O presidente do Supremo Tribunal Federal (STF), Edson Fachin, passou a ser aconselhado em várias frentes a avocar as relatorias do inquérito dos casos Master e do INSS e da investigação das Fake News para tentar estancar a crise entre os ministros Alexandre de Moraes e André Medonça.

O conflito entre os ministros foi ganhou novos contornos nesta terça-feira (8) após o ministro André Mendonça determinar o afastamento do diretor-geral da Polícia Federal (PF), Andrei Rodrigues.

De acordo com a decisão, Andrei encaminhou a Moraes ao menos seis "relatórios de inteligência" produzidos de forma sigilosa entre 3 e 31 de agosto de 2026.

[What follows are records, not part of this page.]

-- ==== Sys2Proof/Syntax.lean ====
section
/-! DEFINITION. The instructions of the 8088/8086 and of the NEC V20/V30 (spec/opcode_table.json, one constructor per
row; 30_encoding.md R200 to R203, 47_v20_v30_extensions.md R598) and their operands. -/
namespace Sys2Proof

/-- The 8-bit registers, in the order of their numbers (10_state.md R23). -/
inductive Reg8 where
  | al | cl | dl | bl | ah | ch | dh | bh
  deriving DecidableEq, Repr

/-- The 16-bit general registers, in the order of their numbers (10_state.md R22). -/
inductive Reg16 where
  | ax | cx | dx | bx | sp | bp | si | di
  deriving DecidableEq, Repr

/-- The segment registers, in the order of their numbers (10_state.md R41). -/
inductive SReg where
  | es | cs | ss | ds
  deriving DecidableEq, Repr

/-- The base and index registers of a memory form, in the order of the `rm` field (31_modrm_ea.md R232). -/
inductive Base where
  | bxsi | bxdi | bpsi | bpdi | si | di | bp | bx
  deriving DecidableEq, Repr

/-- A memory form with its displacement (31_modrm_ea.md R231, R232). `ind` is `mod = 0`, `direct` the form
`mod = 0, rm = 6`, `disp8` is `mod = 1`, `disp16` is `mod = 2`. `ind .bp` has no encoding. -/
inductive Mem where
  | ind (b : Base)
  | direct (o : Word)
  | disp8 (b : Base) (d : Byte)
  | disp16 (b : Base) (d : Word)
  deriving DecidableEq, Repr

/-- A byte operand selected by `mod` and `rm` (00_scope.md R15). -/
inductive RM8 where
  | reg (r : Reg8)
  | mem (m : Mem)
  deriving DecidableEq, Repr

/-- A word operand selected by `mod` and `rm` (00_scope.md R15). -/
inductive RM16 where
  | reg (r : Reg16)
  | mem (m : Mem)
  deriving DecidableEq, Repr

/-- An operand of the rows whose opcode bit 0 is the width (30_encoding.md R194, the `w` bit). -/
inductive RMW where
  | byte (rm : RM8)
  | word (rm : RM16)
  deriving DecidableEq, Repr

/-- The count of a group-2 shift: 1, or the register CL (42_logic_shift_rotate.md R406, opcode bit 1). -/
inductive ShiftCount where
  | one | cl
  deriving DecidableEq, Repr

/-- An operand of the decoded-instruction record: of the kinds of 30_encoding.md R198 those that an undefined encoding of the V20/V30
has. -/
inductive Operand where
  | none
  | register8 (r : Reg8)
  | register16 (r : Reg16)
  | immediate8 (v : Byte)
  | addressingMode (m : Mem)
  /-- Fixed by the opcode: the count 1 or CL of group 2. -/
  | implicit
  deriving DecidableEq, Repr

/-- The size of the operand that `mod` and `rm` select (30_encoding.md R198, 32_decode_sequencer.md R270). -/
inductive OperandSize where
  | operand8 | operand16 | noSize
  deriving DecidableEq, Repr

/-- The operand pair of the decoded-instruction record, and its size (32_decode_sequencer.md R262). -/
structure OperandPair where
  first : Operand
  second : Operand
  size : OperandSize
  deriving DecidableEq, Repr

/-- No operands. -/
def OperandPair.empty : OperandPair := { first := .none, second := .none, size := .noSize }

Os casos Master e INSS estão sob a relatoria de André Menonça. O inquérito das Fake News está sob a coordenação de Alexandre de Moraes.

A retirada dos ministros das relatorias é vista como uma medida extrema, mas teria como justificativa a crise sem precedentes que atinge a legitimidade da Corte como um todo.

A ação de Fachin também permitiria que o presidente do STF desse uma resposta concreta à crise e ganhasse tempo para decidir levar a discussão ao plenário após as eleições.

Se esse for o caso, Fachin avaliará ainda se a discussão ocorrerá no plenário virtual ou no plenário físico.

Caso decida avocar as relatorias, Fachin pode fazer isso sozinho, depois de ouvir seus pares, ou submeter a decisão ao plenário.

Interlocutores de Fachin avaliam que o melhor caminho seria tomar uma decisão monocrática, tal como fez com o pedido de investigação de Moraes contra Mendonça.

No STF, cresce a avaliação de que Mendonça está perdendo condições, pelo menos momentaneamente, de seguir à frente do inquérito que investiga as fraudes financeiras praticadas pelo ex-banqueiro Daniel Vorcaro e seus desdobramentos políticos por conta das ações no período eleitoral.

Nas consultas que tem feito, Fachin também ouviu sugestões para afastar Mendonça e Moraes e abrir inquéritos para investigá-los. A possibilidade de afastamento é considerada mais difícil.

A abertura de investigação, entrentanto, seria uma resposta apontada como viável.

Na última sexta-feira (4), Fachin afirmou que a crise na Corte demonstra a urgência do cumprimento de três metas da gestão dele: a adoção de um código de Ética, a modernização do sistema de Justiça e o o fim do inquérito das fake news.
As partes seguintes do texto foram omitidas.